Establishments from around the province continue to visit Maimonides in order to see what we are doing to put this Milieu de Vie approach into action.

Staff Retention and Recruitment

As we have done for the last several years, Maimonides has directed a lot of attention to attracting, retaining and training competent staff. For the fifth year in a row, with the generous contribution of our Foundation, we have been able to offer scholarships to many of our staff who are in the process of upgrading their skills. In addition to a nursing bursary being offered to a graduate student at the McGill School of Nursing who has a special interest in geriatrics, many of our own staff members received bursaries to assist them in upgrading their education over the past year. This commitment by our Foundation, through the funding of educational opportunities, has allowed us to retain many of our staff, who otherwise go elsewhere.

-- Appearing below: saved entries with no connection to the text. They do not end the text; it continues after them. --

-- ==== Sys2Proof/Safety.lean ====
section
/-! DEFINITION. What the statements say of a state: its units are all there, its memories are canonical. -/

namespace Sys2Proof.Machine

open Sys2Proof

/-- A memory is in canonical form: addresses rise strictly and no listed byte is what an unlisted address reads as. -/
def Memory.wf (m : List Host.Cell) : Bool := mwf 0 m

/-- What no command may change: the queue behind it, and how many units of each kind there are. -/
structure Shape where
  pending : List Instr
  pods : Nat
  clusters : Nat
  walkers : Nat
  jobs : Nat
  heads : Nat
  pips : Nat
  channels : Nat
  parties : Nat
  buckets : Nat

def State.shape (s : State) : Shape :=
  ⟨s.pending, s.pods.length, s.clusters.length, s.walkers.length, s.jobs.length, s.heads.length, s.pips.length,
    s.channels.length, s.net.parties.length, s.pool.buckets.length⟩

/-- The device has its 40 pods, 8 clusters and walkers, 16 job slots and heads, 14 pip engines, 18 channels and 16 parties
(R13, R14, Tables SCOPE-6, PIP-2, SENSE-1). -/
def Shape.full (x : Shape) : Prop :=
  x.pods = 40 ∧ x.clusters = 8 ∧ x.walkers = 8 ∧ x.jobs = 16 ∧ x.heads = 16 ∧ x.pips = 14 ∧ x.channels = 18 ∧
    x.parties = 16 ∧ x.buckets = 16

def State.Formed (s : State) : Prop := s.shape.full

/-- No issue is on its way to a walker: none of the last 4 cycles' bundles issued one (R134). -/
def noneOnWay (s : State) : Prop := ∀ c < 8, s.onWay c = []

/-! Frames: which fields of the state a group of effects may touch at all. Every other field is unchanged. -/

/-- Data of the pool at most: contents, holds, buckets, traffic. -/
def touchesPool (s t : State) : Prop := t = { s with pool := t.pool }

/-- Registers of the dictionary at most. -/
def touchesRegs (s t : State) : Prop := t = { s with od := t.od }

/-- What a traced transaction may touch: counters, the pool, the trace's sequence (20). -/
def touchesTrace (s t : State) : Prop := t = { s with od := t.od, pool := t.pool, test := t.test }

/-- What the record of a unit that is neither a pod nor a column group may touch: counters, the log and histories, and which
records of the frame carry FAULT (15, 01 R36). -/
def touchesRecord (s t : State) : Prop :=
  t = { s with od := t.od, frame := { s.frame with fault := t.frame.fault }, integ := t.integ }

/-- What raising a fault record may touch: that, and where it retires a pod (R320) the pods' roles and an update group that counted
on the pod, whose end is reported (02 R57). -/
def touchesFault (s t : State) : Prop :=
  t = { s with od := t.od, frame := { s.frame with fault := t.frame.fault }, integ := t.integ, pods := t.pods,
               clusters := t.clusters, loader := t.loader, net := t.net }

/-- What sending a message may touch: counters, the network's queues, the board port with HRDY, what is sent, and the free values
drawn for collisions (10, 21). -/
def touchesSend (s t : State) : Prop :=
  t = { s with od := t.od, husk := { s.husk with hrdy := t.husk.hrdy }, net := t.net, board := t.board, out := t.out,
               free := t.free }

/-- What answering a dictionary access may touch: that, and the trace of the access. -/
def touchesReply (s t : State) : Prop :=
  t = { s with od := t.od, husk := { s.husk with hrdy := t.husk.hrdy }, net := t.net, board := t.board, out := t.out,
               pool := t.pool, test := t.test, free := t.free }

/-- What an accepted setting may touch: the answer, and the dictionary service's commits. -/
def touchesSetting (s t : State) : Prop :=
  t = { s with od := t.od, husk := { s.husk with hrdy := t.husk.hrdy }, net := t.net, board := t.board, out := t.out,
               pool := t.pool, test := t.test, dict := t.dict, free := t.free }

/-- Counters that a message or a traced access may raise: a port's frames sent and frames lost for want of a packet number
(0x3C00 + u:11, :1B), a party's trace records written and dropped (0x4800 + p:05, :06), N2's collisions and drops under CSMA/CD
(0x3C01:15, :1E). -/
def answerCounter (k : Nat) : Prop :=
  (∃ u < 4, k = okey (0x3C00 + u) 0x11 ∨ k = okey (0x3C00 + u) 0x1B) ∨
    (∃ p, k = okey (0x4800 + p) 5 ∨ k = okey (0x4800 + p) 6) ∨ k = okey 0x3C01 0x15 ∨ k = okey 0x3C01 0x1E

/-- Every register but those named, and the counters of the answer, reads as before. -/
def otherRegs (s t : State) (keys : List Nat) : Prop := ∀ k, k ∉ keys → ¬ answerCounter k → t.reg k = s.reg k

/-- A request of class `cls` and opcode `op` is answered: the newest of the 16 responses remembered for its party is this
one, and the request is no longer in progress (R218, R219). -/
def answered (s t : State) (r : Req) (cls op st load credit : Nat) (data : List Byte) : Prop :=
  (t.pnet r.party).remembered =
    ((r.seq, OutMsg.resp r.party r.port cls op r.seq false st load credit data) :: (s.pnet r.party).remembered).take 16 ∧
  (t.pnet r.party).progress = (s.pnet r.party).progress.filter (· ≠ r.seq)

/-- A write of an entry is answered with a status: a Maelelo response of class OD, or on CAN FD the end of the USDO with
its abort code (R11, R218, R238). -/
def writeAnswered (s t : State) (r : Req) (index st : Nat) : Prop :=
  if r.port = 3 then
    s.portUp 3 = true → t.out = s.out ++ [.usdo (s.inForce (okey (0x3C30 + r.party) 3))
      (if st = stOk then 0 else abortCode (s.absentIndex r index) st) []]
  else r.party < s.net.parties.length → answered s t r 1 2 st 0 0 []

end Sys2Proof.Machine
end

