-- ==== Sys2Proof/Certificates/Slice0/Obligations.lean ====
section
/-! DEFINITION. The statements for the provers: what each family of commands does, what it leaves alone, and what no
command can change. -/

open Sys2Proof Sys2Proof.Machine

/-! ## The control core (06)

A bundle's slots stage their effects in `core.bundle`; the K slot takes them in, so that no slot sees another's result
in its own cycle (R124). `s.coreSeg = some g` says that segment g's code runs and no wait is in progress. -/

/-- The register forms of slots A and B with what each computes (R125, Table CORE-4). -/
def coreRegisterRows : List ((Slot → BitVec 40 → Instr) × (Word → Word → Word)) :=
  [(.add, fun a b => a + b), (.sub, fun a b => a - b), (.and, fun a b => a &&& b), (.or, fun a b => a ||| b),
   (.xor, fun a b => a ^^^ b), (.shl, fun a b => a <<< (b.toNat % 32)), (.shr, fun a b => a >>> (b.toNat % 32)),
   (.sar, fun a b => a.sshiftRight (b.toNat % 32)), (.slt, fun a b => if a.toInt < b.toInt then 1 else 0),
   (.sltu, fun a b => if a.toNat < b.toNat then 1 else 0), (.min, fun a b => if a.toInt ≤ b.toInt then a else b),
   (.max, fun a b => if a.toInt ≤ b.toInt then b else a)]

/-- The immediate forms of slots A and B; the immediate is sign-extended (R125, Table CORE-4). -/
def coreImmediateRows : List ((Slot → BitVec 40 → Instr) × (Word → Word → Word)) :=
  [(.addi, fun a b => a + b), (.andi, fun a b => a &&& b), (.ori, fun a b => a ||| b),
   (.shli, fun a b => a <<< (b.toNat % 32)), (.shri, fun a b => a >>> (b.toNat % 32)),
   (.sari, fun a b => a.sshiftRight (b.toNat % 32)), (.slti, fun a b => if a.toInt < b.toInt then 1 else 0),
   (.movi, fun _ b => b), (.movhi, fun a b => b.extractLsb' 0 16 ++ a.extractLsb' 0 16)]

/-- The multiplies of slot B (Tables CORE-4, CORE-9). -/
def coreMultiplyRows : List ((Slot → BitVec 40 → Instr) × (Word → Word → Word)) :=
  [(.mul, fun a b => BitVec.ofInt 32 (a.toInt * b.toInt)),
   (.mulh, fun a b => (BitVec.ofInt 64 (a.toInt * b.toInt)).extractLsb' 32 32),
   (.mulhu, fun a b => (BitVec.ofNat 64 (a.toNat * b.toNat)).extractLsb' 32 32)]

/-- Walkers other than c are as they were. -/
def otherWalkers (s t : State) (c : Nat) : Prop := ∀ c', c' ≠ c → t.walker c' = s.walker c'

/-- A result staged for a later cycle, and nothing else of the state changed. -/
def staged (s : State) (sl : Slot) (lat r : Nat) (v : Word) : State :=
  { s with core := { s.core with bundle := { s.core.bundle with
      writes := s.core.bundle.writes ++ [⟨s.core.cycle + lat, r, v, sl⟩] } } }

/-- Every register form in slot A or B with reserved bits zero completes: its result is staged with latency 1, and
nothing else changes. -/
def coreRegisterFormsPart : Prop :=
  ∀ x ∈ coreRegisterRows, ∀ (sl : Slot) (f : BitVec 40) (s : State) (g : Nat),
    s.coreSeg = some g → (sl = .a ∨ sl = .b) → f.extractLsb' 0 22 = 0 →
      exec (x.1 sl f) s = .next (staged s sl 1 (abRd f) (x.2 (s.g (abRa f)) (s.g (abRb f))))

/-- Every immediate form in slot A or B completes the same way, with the 28-bit immediate sign-extended. -/
def coreImmediateFormsPart : Prop :=
  ∀ x ∈ coreImmediateRows, ∀ (sl : Slot) (f : BitVec 40) (s : State) (g : Nat),
    s.coreSeg = some g → (sl = .a ∨ sl = .b) →
      exec (x.1 sl f) s = .next (staged s sl 1 (abRd f) (x.2 (s.g (abRa f)) ((f.extractLsb' 0 28).signExtend 32)))

/-- The multiplies complete in slot B with latency 3; in slot A they are misplaced opcodes. -/
def coreMultipliesPart : Prop :=
  ∀ x ∈ coreMultiplyRows, ∀ (f : BitVec 40) (s : State) (g : Nat), s.coreSeg = some g →
    (f.extractLsb' 0 22 = 0 →
      exec (x.1 .b f) s = .next (staged s .b 3 (abRd f) (x.2 (s.g (abRa f)) (s.g (abRb f))))) ∧
    exec (x.1 .a f) s = .next (s.coreStop excIllegal)

/-- Loads (opcode constructor, bytes) and stores of slot A (R122, R125). -/
def coreLoadRows : List ((Slot → BitVec 40 → Instr) × Nat) := [(.ldw, 4), (.ldhu, 2), (.ldbu, 1)]
def coreStoreRows : List ((Slot → BitVec 40 → Instr) × Nat) := [(.stw, 4), (.sth, 2), (.stb, 1)]

/-- The data address of a load or store: ra plus the sign-extended immediate, relative to the segment's data range. -/
def coreOffset (s : State) (f : BitVec 40) : Nat := (s.g (abRa f) + (f.extractLsb' 0 28).signExtend 32).toNat

/-- A load within the data range and aligned stages the bytes with latency 4; one beyond the range raises DMEM_BOUND, and
one within it that is not aligned raises DMEM_ALIGN (which of the two a doubly bad address raises is the model's choice,
log 33). -/
def coreLoadsPart : Prop :=
  ∀ x ∈ coreLoadRows, ∀ (f : BitVec 40) (s : State) (g : Nat) (img : SegImage),
    s.coreSeg = some g → s.segImg g = some img →
      (coreOffset s f + x.2 ≤ img.dataLen → coreOffset s f % x.2 = 0 →
        exec (x.1 .a f) s = .next (staged s .a 4 (abRd f)
          (BitVec.ofNat 32 (leNat (readCells s.core.dmem (img.dataBase + coreOffset s f) x.2))))) ∧
      (img.dataLen < coreOffset s f + x.2 → exec (x.1 .a f) s = .next (s.coreStop excDmemBound)) ∧
      (coreOffset s f + x.2 ≤ img.dataLen → coreOffset s f % x.2 ≠ 0 →
        exec (x.1 .a f) s = .next (s.coreStop excDmemAlign))

/-- A store within the data range and aligned is staged with its absolute address and its little-endian bytes. -/
def coreStoresPart : Prop :=
  ∀ x ∈ coreStoreRows, ∀ (f : BitVec 40) (s : State) (g : Nat) (img : SegImage),
    s.coreSeg = some g → s.segImg g = some img →
      (coreOffset s f + x.2 ≤ img.dataLen → coreOffset s f % x.2 = 0 →
        exec (x.1 .a f) s = .next { s with core := { s.core with bundle := { s.core.bundle with
          store := some (img.dataBase + coreOffset s f, leBytes x.2 (s.g (abRd f)).toNat) } } }) ∧
      (img.dataLen < coreOffset s f + x.2 → exec (x.1 .a f) s = .next (s.coreStop excDmemBound)) ∧
      (coreOffset s f + x.2 ≤ img.dataLen → coreOffset s f % x.2 ≠ 0 →
        exec (x.1 .a f) s = .next (s.coreStop excDmemAlign))

/-- Loads and stores of slot A (R122, R125). Commands that complete here: LDW, LDHU, LDBU, STW, STH, STB. -/
def Obligations.CoreMemoryFormsComplete : Prop :=
  coreLoadsPart ∧ coreStoresPart

/-- An opcode in a slot that does not offer it and a non-zero reserved field raise ILLEGAL_OP, in every slot; NOP outside slot K
does nothing of its own (R124, R125). An odd register pair, a count of clusters other than one in LGET and an odd address in
BSTH are read as ILLEGAL_OP too (log 35). -/
def coreMisplacedPart : Prop :=
  ∀ (s : State) (g : Nat), s.coreSeg = some g →
    (∀ sl : Slot, sl ≠ .k → exec (.nop sl) s = .next s) ∧
    (∀ x ∈ coreLoadRows ++ coreStoreRows, ∀ (sl : Slot) (f : BitVec 40), sl ≠ .a →
      exec (x.1 sl f) s = .next (s.coreStop excIllegal)) ∧
    (∀ x ∈ coreMultiplyRows, ∀ (sl : Slot) (f : BitVec 40), sl ≠ .b ∨ f.extractLsb' 0 22 ≠ 0 →
      exec (x.1 sl f) s = .next (s.coreStop excIllegal)) ∧
    (∀ x ∈ ([.issue, .issuei, .fadv, .fadvf] : List (Slot → BitVec 56 → Instr)), ∀ (sl : Slot) (f : BitVec 56),
      sl ≠ .m ∨ f.extractLsb' 0 31 ≠ 0 → exec (x sl f) s = .next (s.coreStop excIllegal)) ∧
    (∀ f : BitVec 56, mGp f % 2 = 1 → exec (.fadv .m f) s = .next (s.coreStop excIllegal)) ∧
    (∀ x ∈ ([.hset, .hseti, .hadd, .hget, .lset, .lseti, .lget, .stat, .bstb, .bsth] : List (Slot → BitVec 48 → Instr)),
      ∀ (sl : Slot) (f : BitVec 48), sl ≠ .v ∨ f.extractLsb' 20 10 ≠ 0 → exec (x sl f) s = .next (s.coreStop excIllegal)) ∧
    (∀ f : BitVec 48, (maskClusters (vMask f)).length ≠ 1 → exec (.lget .v f) s = .next (s.coreStop excIllegal)) ∧
    (∀ f : BitVec 48, (f.extractLsb' 0 20).toNat % 2 = 1 → exec (.bsth .v f) s = .next (s.coreStop excIllegal)) ∧
    (∀ x ∈ ([.br, .beq, .bne, .blt, .bge, .call, .jr, .endw, .waitto, .waitc, .waitf] : List (Slot → BitVec 32 → Instr)),
      ∀ (sl : Slot) (f : BitVec 32), sl ≠ .k → exec (x sl f) s = .next (s.coreStop excIllegal)) ∧
    (∀ x ∈ ([.br, .beq, .bne, .blt, .bge, .call] : List (Slot → BitVec 32 → Instr)), ∀ f : BitVec 32,
      f.extractLsb' 13 3 ≠ 0 → exec (x .k f) s = .next (s.coreStop excIllegal)) ∧
    (∀ f : BitVec 32, kGa f % 2 = 1 → exec (.waitf .k f) s = .next (s.coreStop excIllegal))

/-- The arithmetic of slots A and B, with every form that a slot does not offer (R125). Commands that complete here: ADD, SUB,
AND, OR, XOR, SHL, SHR, SAR, SLT, SLTU, MIN, MAX, ADDI, ANDI, ORI, SHLI, SHRI, SARI, SLTI, MOVI, MOVHI, MUL, MULH, MULHU. -/
def Obligations.CoreArithmeticComplete : Prop :=
  coreRegisterFormsPart ∧ coreImmediateFormsPart ∧ coreMultipliesPart ∧ coreMisplacedPart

In reference to recruitment, this has been a particularly difficult year for recruitment at Maimonides. Shortages exist in all the health care professions and it is not expected that there will be any improvement in the near future. New strategies will have to be developed over the next year in order to address this ongoing problem.

Capital and Environmental Improvements

With the input of our very active Building & Maintenance Committee, the Chief of Technical Services and the Nursing and Clinical Services Departments, all funds, received from the Foundation and the government during the past year, were directed towards improving the quality of life of the residents at Maimonides.

Specialized Wheelchairs

Once again, our Foundation donated approximately $30,000 which allowed us to purchase a variety of geriatric and light weight wheelchairs.

Restraint Alternatives

Rather than purchase restraints, the Centre was fortunate to receive a donation of $20,000 from the Foundation again which was used for specialized alarms, safety pads and other systems which allow us to monitor our residents’ movement.

Specialized Mattresses

More specialized mattresses werepurchased with funds from the Foundation this year, bringing our inventory of these kinds of mattresses, which were all paid for by the Foundation, to eleven. At an average cost of $10,000 a mattress, the Foundation has invested approximately $110,000 over the past five years into this program.